→ Task description
With both ends included, repeat exactly the lines of the entries below from the one containing "have hand : v" down to the one containing "case stall =>", and no others.

#### Dataset excerpts

theorem Hw.laterThan_false {x : Nat × SchEntry × Bool}
    (hfirst : ∀ u, u < h.trackerCount → ∀ y ∈ h.dueEntry u, ¬ (y.1 < x.1 ∨ (y.1 = x.1 ∧ y.2.1.num < x.2.1.num))) : h.laterThan x = false := by
  rw [Hw.laterThan, List.any_eq_false]
  intro u hu
  cases hy : h.dueEntry u with
  | none => simp
  | some y => simpa using hfirst u (List.mem_range.1 hu) y hy

theorem Hw.laterThan_true {x y : Nat × SchEntry × Bool} {u : Nat} (hu : u < h.trackerCount) (hy : h.dueEntry u = some y)
    (hlt : y.1 < x.1 ∨ (y.1 = x.1 ∧ y.2.1.num < x.2.1.num)) : h.laterThan x = true := by
  rw [Hw.laterThan, List.any_eq_true]
  exact ⟨u, List.mem_range.2 hu, by simpa [hy] using hlt⟩

theorem Hw.pointReady_entry (hd : h.dueEntry t = some (a, e, missing)) (hl : h.laterThan (a, e, missing) = false) :
    h.pointReady (.entry t missing) = true := by
  simp [Hw.pointReady, hd, hl]

/-- An entry waits while another tracker's entry is due before it. -/
theorem Hw.pointReady_waits {u : Nat} {y : Nat × SchEntry × Bool} (hunf : h.unfired t = (a, e, missing) :: l) (hu : u < h.trackerCount)
    (hy : h.dueEntry u = some y) (hlt : y.1 < a ∨ (y.1 = a ∧ y.2.1.num < e.num)) (m : Bool) : h.pointReady (.entry t m) = false := by
  cases hd : h.dueEntry t with
  | none => simp [Hw.pointReady, hd]
  | some x =>
    obtain rfl := Hw.eq_of_dueEntry hunf hd
    have hl : h.laterThan (a, e, missing) = true := Hw.laterThan_true hu hy hlt
    simp [Hw.pointReady, hd, hl]

/-- The entry that is due and first fires. -/
theorem Hw.fireNext_due (hd : h.dueEntry t = some (a, e, missing)) (hl : h.laterThan (a, e, missing) = false) :
    h.fireNext t missing = ((if missing then h.inc (R.PH_MISS_COUNT.at e.phase) else h).putTracker
      { h.trackerOf t with fired := e.num :: (h.trackerOf t).fired }).act e (some t) 0 := by
  simp only [Hw.fireNext, hd]
  exact if_neg (by simp [hl])

/-- A tick that has reached the entry due first, and nothing else, fires it. -/
theorem Hw.tickSteps_fires (hr : h.running 0x06 = true) (hm : h.stp.marks = []) (hp : h.stp.points = [.entry t missing])
    (hu : h.unfired t = (a, e, missing) :: l) (hs : h.trkState t ≠ 4) (ha : a ≤ h.angleOf (h.trackerOf t))
    (hfirst : ∀ u, u < h.trackerCount → ∀ y ∈ h.dueEntry u, ¬ (y.1 < a ∨ (y.1 = a ∧ y.2.1.num < e.num))) :
    h.tickSteps = Hw.fireNext { h with stp := { h.stp with marks := [], points := [] } } t missing :=
  Hw.tickSteps_one hr hm hp (Hw.pointReady_entry (Hw.dueEntry_of_unfired hu hs ha) (Hw.laterThan_false hfirst)) rfl

end

/-! ### STP_CMD and STP_TRK_EN (R151, R158) -/

section
variable {h : Hw} {t : Nat}

theorem Hw.stpCmd_swap (h : Hw) (t : Nat) : h.stpCmd true false t = h.stpSwap t := by
  unfold Hw.stpCmd
  simp only [if_true]
  cases h.stpSwap t <;> rfl

theorem Hw.stpSwap_off (ht : t < h.trackerCount) (ho : h.off 0x06 = true) (hl : h.shadowTable.all h.entryLegal = true) :
    h.stpSwap t = .ok { h with stp := { h.stp with table := h.shadowTable, pending := none } } := by
  refine (if_neg (by omega)).trans ((if_neg (by simp [ho])).trans ((if_neg (by simp only [hl]; decide)).trans (if_pos ho)))

theorem Hw.stpSwap_running {k : Hw} (ht : t < h.trackerCount) (ho : h.off 0x06 = false) (hr : h.running 0x06 = true)
    (hl : h.shadowTable.all h.entryLegal = true) (hk : h.claim 0x06 (schPins h.shadowTable) (schTimers h.shadowTable) = .ok k) :
    h.stpSwap t = .ok (Hw.s { k with stp := { k.stp with pending := some (h.shadowTable, t) } } R.STP_SCHED_STAT_SWAP_PENDING 1) := by
  refine (if_neg (by omega)).trans ((if_neg (by simp [hr])).trans ((if_neg (by simp only [hl]; decide)).trans ((if_neg (by simp [ho])).trans ?_)))
  simp only [hk]

theorem Hw.stpSwap_illegal (ht : t < h.trackerCount) (hs : h.off 0x06 = true ∨ h.running 0x06 = true) (hl : h.shadowTable.all h.entryLegal = false) :
    h.stpSwap t = .error E.badValue := by
  refine (if_neg (by omega)).trans ((if_neg ?_).trans (if_pos (by simp only [hl]; decide)))
  rcases hs with hs | hs <;> simp [hs]

theorem Hw.setIndex_ok (ht : t < h.trackerCount) (hv : h.g R.STP_INDEX_SET_LO_INDEX + 2 ^ 32 * h.g R.STP_INDEX_SET_HI_INDEX ≠ 2 ^ 48 - 1) :
    h.setIndex t = .ok (h.putTracker { h.trackerOf t with
      loadIndex := some (h.g R.STP_INDEX_SET_LO_INDEX + 2 ^ 32 * h.g R.STP_INDEX_SET_HI_INDEX) }) :=
  if_neg (by rintro (hle | he); exact absurd hle (by omega); exact hv he)

/-- A leaf's one tracker is the one bit of STP_TRK_EN. -/
theorem Hw.trkEnWrite_leaf {v : Nat} (hv : v < 2) (hl : h.prof = .l) :
    h.trkEnWrite 0 v = .ok ((h.s (R.STP_TRK_EN_EN.at 0) v).each (List.range 32) fun h t =>
      if bit v (t % 32) then (if h.trkState t = 0 && h.running 0x06 then h.trackerIdle t else h)
      else if h.trkState t = 0 then h
      else ((h.s (R.TRK_STAT_REASON.at t) 3).stepRecord t 0 3 0 h.frc).trackerOff t) := by
  have hand : v &&& 1 = v := by rw [Nat.and_one_is_mod]; omega
  have hmap : (List.range 32).map (32 * 0 + ·) = List.range 32 := by simp
  unfold Hw.trkEnWrite
  simp only [hl, Nat.mod_eq_of_lt (show v < 2 ^ 32 by omega), if_true, hand, hmap]
  exact if_neg (by simp)

theorem Hw.trkEnWrite_refused {i v : Nat} (hv : v < 2 ^ 32) (hl : h.prof ≠ .l) (hm : v &&& h.g (R.STP_IN_MASK_MASK.at i) ≠ v) :
    h.trkEnWrite i v = .error E.badValue := by
  unfold Hw.trkEnWrite
  simp only [Nat.mod_eq_of_lt hv]
  cases hp : h.prof with
  | l => exact absurd hp hl
  | g => exact if_pos hm
  | t => exact if_pos hm

end

/-- Settles O30, command by command. That SET_INDEX takes its value at the command is log entry 174. -/
theorem trackerCommandsDo : Obligations.TrackerCommandsDo := by
  refine ⟨?leafMark, ?stepIn, ?phaseMark, ?oneMark, ?twoMarks, ?late, ?stall, ?acquire, ?angle, ?missing, ?angleOff, ?missingOff, ?fires, ?waits,
    ?firesMissing, ?timed, ?swapOff, ?swap, ?swapIllegal, ?setIndex, ?enable, ?enableRefused⟩
  case leafMark => exact Does.of_go _ (fun _ => rfl) fun h ⟨hl, hc⟩ => (if_neg (by simp [hl, hc])).trans (if_pos rfl)
  case stepIn =>
    exact fun t high hh => Does.of_go _ (fun _ => rfl) fun h ⟨hp, hc, hm, hf⟩ =>
      (if_neg (by simp [hp, hc, hm]; omega)).trans (if_pos (by simpa using hh))
  case phaseMark =>
    exact fun j hj => Does.of_go _ (fun _ => rfl) fun h ⟨hl, hc⟩ => (if_neg (by simp [hl, hc]; omega)).trans (if_pos rfl)
  case oneMark =>
    intro h j hj hm
    rw [Hw.tickMarks, hm, flatMap_mark, if_pos hj]
    rfl
  case twoMarks =>
    intro h i j hij hj hm
    rw [Hw.tickMarks, hm, flatMap_marks hij, if_pos (hij.trans hj), if_pos hj]
    rfl
  case late => exact fun t => Does.of_go _ (fun _ => rfl) fun h ⟨hr, hs, ha⟩ => if_pos (by simp [hr, hs, ha])
  case stall => exact fun t => Does.of_go _ (fun _ => rfl) fun h ⟨hr, hs, ht⟩ => if_pos (by simpa [hr, hs] using ht)
  case acquire => exact fun t => Does.of_go _ (fun _ => rfl) fun h ⟨hr, hs, ht⟩ => if_pos (by simpa [hr, hs] using ht)
  case angle => exact fun t => Does.of_go _ (fun _ => rfl) fun h hr => if_pos hr
  case missing => exact fun t => Does.of_go _ (fun _ => rfl) fun h hr => if_pos hr
  case angleOff => exact fun t => Does.of_go _ (fun _ => rfl) fun h hr => if_neg (by simp [hr])
  case missingOff => exact fun t => Does.of_go _ (fun _ => rfl) fun h hr => if_neg (by simp [hr])
  case fires =>
    exact fun h t a e l hr hm hp hu hs ha hfirst =>
      (Hw.tickSteps_fires hr hm hp hu hs ha hfirst).trans (Hw.fireNext_due (h := { h with stp := { h.stp with marks := [], points := [] } })
        (Hw.dueEntry_of_unfired hu hs ha) (Hw.laterThan_false hfirst))
  case waits =>
    exact fun h t a e l u y hu ht hr hm hp hunf hy hlt =>
      Hw.tickSteps_none hr hm hp (Hw.pointReady_waits hunf (by rw [Hw.trackerCount, ht]; exact hu) hy hlt _)
  case firesMissing =>
    exact fun h t a e l hr hm hp hu hs ha hfirst =>
      (Hw.tickSteps_fires hr hm hp hu hs ha hfirst).trans (Hw.fireNext_due (h := { h with stp := { h.stp with marks := [], points := [] } })
        (Hw.dueEntry_of_unfired hu hs ha) (Hw.laterThan_false hfirst))
  case timed =>
    refine fun h num n e hr hm hp hf => Hw.tickSteps_one hr hm hp rfl ?_
    simp only [Hw.pointActs, hf]
  case swapOff =>
    refine fun a t => Does.of_go _ (fun _ => rfl) fun h ⟨hr, ht, ho, hl⟩ => (Hw.access_reach hr).trans ?_
    rw [Hw.stpCmd_swap, Hw.stpSwap_off (h := h.reply 0) ht ho hl]
    rfl
  case swap =>
    refine fun a t k => Does.of_go _ (fun _ => rfl) fun h ⟨hr, ht, ho, hrun, hl, hk⟩ => (Hw.access_reach hr).trans ?_
    rw [Hw.stpCmd_swap, Hw.stpSwap_running (h := h.reply 0) ht ho hrun hl hk]
    rfl
  case swapIllegal =>
    refine fun a t => Does.of_go _ (fun _ => rfl) fun h ⟨hr, ht, hs, hl⟩ => (Hw.access_reach hr).trans ?_
    rw [Hw.stpCmd_swap, Hw.stpSwap_illegal (h := h.reply 0) ht hs hl]
    exact congrArg Hw.dropSwap (Hw.refuse_eq _ _ (by decide))
  case setIndex => exact fun a t => Does.of_go _ (fun _ => rfl) fun h ⟨hr, ht, hv⟩ => Hw.hostWrite_ok hr (Hw.setIndex_ok (h := h.reply 0) ht hv)
  case enable =>
    exact fun a v hv => Does.of_go _ (fun _ => rfl) fun h ⟨hr, hl⟩ =>
      (if_pos (by decide)).trans (Hw.hostWrite_ok hr (Hw.trkEnWrite_leaf (h := h.reply 0) hv hl))
  case enableRefused =>
    exact fun a i v hi hv => Does.of_go _ (fun _ => rfl) fun h ⟨hr, hl, hm⟩ =>
      (if_pos hi).trans (Hw.hostWrite_err hr (Hw.trkEnWrite_refused (h := h.reply 0) hv hl hm))

end Sys2Proof.Machine
end

section
/-!
Frames and polls (R174–R177, R189, R206–R209), taps and windows (R230–R236, R252): what their commands come to.
-/
namespace Sys2Proof.Machine

/-! ### FRM_CMD and CNT_SOFT (R174, R189) -/

section
variable {h : Hw}

theorem Hw.frmCmd_running (full set sync : Bool) (k : Nat) (hr : h.running 0x09 = true) :
    h.frmCmd full set sync k =
      (let h := if full then h.captureFull none else h
      let h := if set && decide (h.prof = .l) then h.capture (some k) else h
      .ok (if sync then h.each (h.flw.streams.map fun s => s.source) fun h src => h.syncStream src else h)) :=
  if_neg (by simp [hr])

theorem Hw.frmCmd_set (k : Nat) (hr : h.running 0x09 = true) (hl : h.prof = .l) : h.frmCmd false true false k = .ok (h.capture (some k)) := by
  rw [Hw.frmCmd_running _ _ _ _ hr]
  simp [hl]

theorem Hw.frmCmd_set_refused (k : Nat) (hr : h.running 0x09 = false) : h.frmCmd false true false k = .error E.badState := if_pos (by simp [hr])

theorem Hw.softAdd_ok (v : Nat) (hl : h.prof = .l) (hc : h.g (R.CNT_SRC_CLASS.at (h.g R.CNT_SOFT_SLOT_SLOT)) = 7) (hr : h.running 0x08 = true) :
    h.softAdd v =
      (let k := h.setSlot (h.g R.CNT_SOFT_SLOT_SLOT) (h.slotVal (h.g R.CNT_SOFT_SLOT_SLOT) + v)
      .ok { k with cnt := { k.cnt with soft := (h.g R.CNT_SOFT_SLOT_SLOT, v, k.frc) :: k.cnt.soft.filter fun x => x.2.2 == k.frc } }) :=
  (if_neg (by simp [hl, hc])).trans (if_neg (by simp [hr]))

theorem Hw.softAdd_refused (v : Nat) (hn : h.prof ≠ .l ∨ h.g (R.CNT_SRC_CLASS.at (h.g R.CNT_SOFT_SLOT_SLOT)) ≠ 7) : h.softAdd v = .error E.badValue :=
  if_pos hn

theorem Hw.prxWorks_eq : h.prxWorks = true ↔ h.state 0x0A = 2 ∨ h.state 0x0A = 3 ∨ h.state 0x0A = 6 := by
  simp [Hw.prxWorks, Hw.running, or_assoc]

end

########

→ Exercise response
  have hand : v &&& 1 = v := by rw [Nat.and_one_is_mod]; omega
  have hmap : (List.range 32).map (32 * 0 + ·) = List.range 32 := by simp
  unfold Hw.trkEnWrite
  simp only [hl, Nat.mod_eq_of_lt (show v < 2 ^ 32 by omega), if_true, hand, hmap]
  exact if_neg (by simp)

theorem Hw.trkEnWrite_refused {i v : Nat} (hv : v < 2 ^ 32) (hl : h.prof ≠ .l) (hm : v &&& h.g (R.STP_IN_MASK_MASK.at i) ≠ v) :
    h.trkEnWrite i v = .error E.badValue := by
  unfold Hw.trkEnWrite
  simp only [Nat.mod_eq_of_lt hv]
  cases hp : h.prof with
  | l => exact absurd hp hl
  | g => exact if_pos hm
  | t => exact if_pos hm

end

/-- Settles O30, command by command. That SET_INDEX takes its value at the command is log entry 174. -/
theorem trackerCommandsDo : Obligations.TrackerCommandsDo := by
  refine ⟨?leafMark, ?stepIn, ?phaseMark, ?oneMark, ?twoMarks, ?late, ?stall, ?acquire, ?angle, ?missing, ?angleOff, ?missingOff, ?fires, ?waits,
    ?firesMissing, ?timed, ?swapOff, ?swap, ?swapIllegal, ?setIndex, ?enable, ?enableRefused⟩
  case leafMark => exact Does.of_go _ (fun _ => rfl) fun h ⟨hl, hc⟩ => (if_neg (by simp [hl, hc])).trans (if_pos rfl)
  case stepIn =>
    exact fun t high hh => Does.of_go _ (fun _ => rfl) fun h ⟨hp, hc, hm, hf⟩ =>
      (if_neg (by simp [hp, hc, hm]; omega)).trans (if_pos (by simpa using hh))
  case phaseMark =>
    exact fun j hj => Does.of_go _ (fun _ => rfl) fun h ⟨hl, hc⟩ => (if_neg (by simp [hl, hc]; omega)).trans (if_pos rfl)
  case oneMark =>
    intro h j hj hm
    rw [Hw.tickMarks, hm, flatMap_mark, if_pos hj]
    rfl
  case twoMarks =>
    intro h i j hij hj hm
    rw [Hw.tickMarks, hm, flatMap_marks hij, if_pos (hij.trans hj), if_pos hj]
    rfl
  case late => exact fun t => Does.of_go _ (fun _ => rfl) fun h ⟨hr, hs, ha⟩ => if_pos (by simp [hr, hs, ha])
  case stall => exact fun t => Does.of_go _ (fun _ => rfl) fun h ⟨hr, hs, ht⟩ => if_pos (by simpa [hr, hs] using ht)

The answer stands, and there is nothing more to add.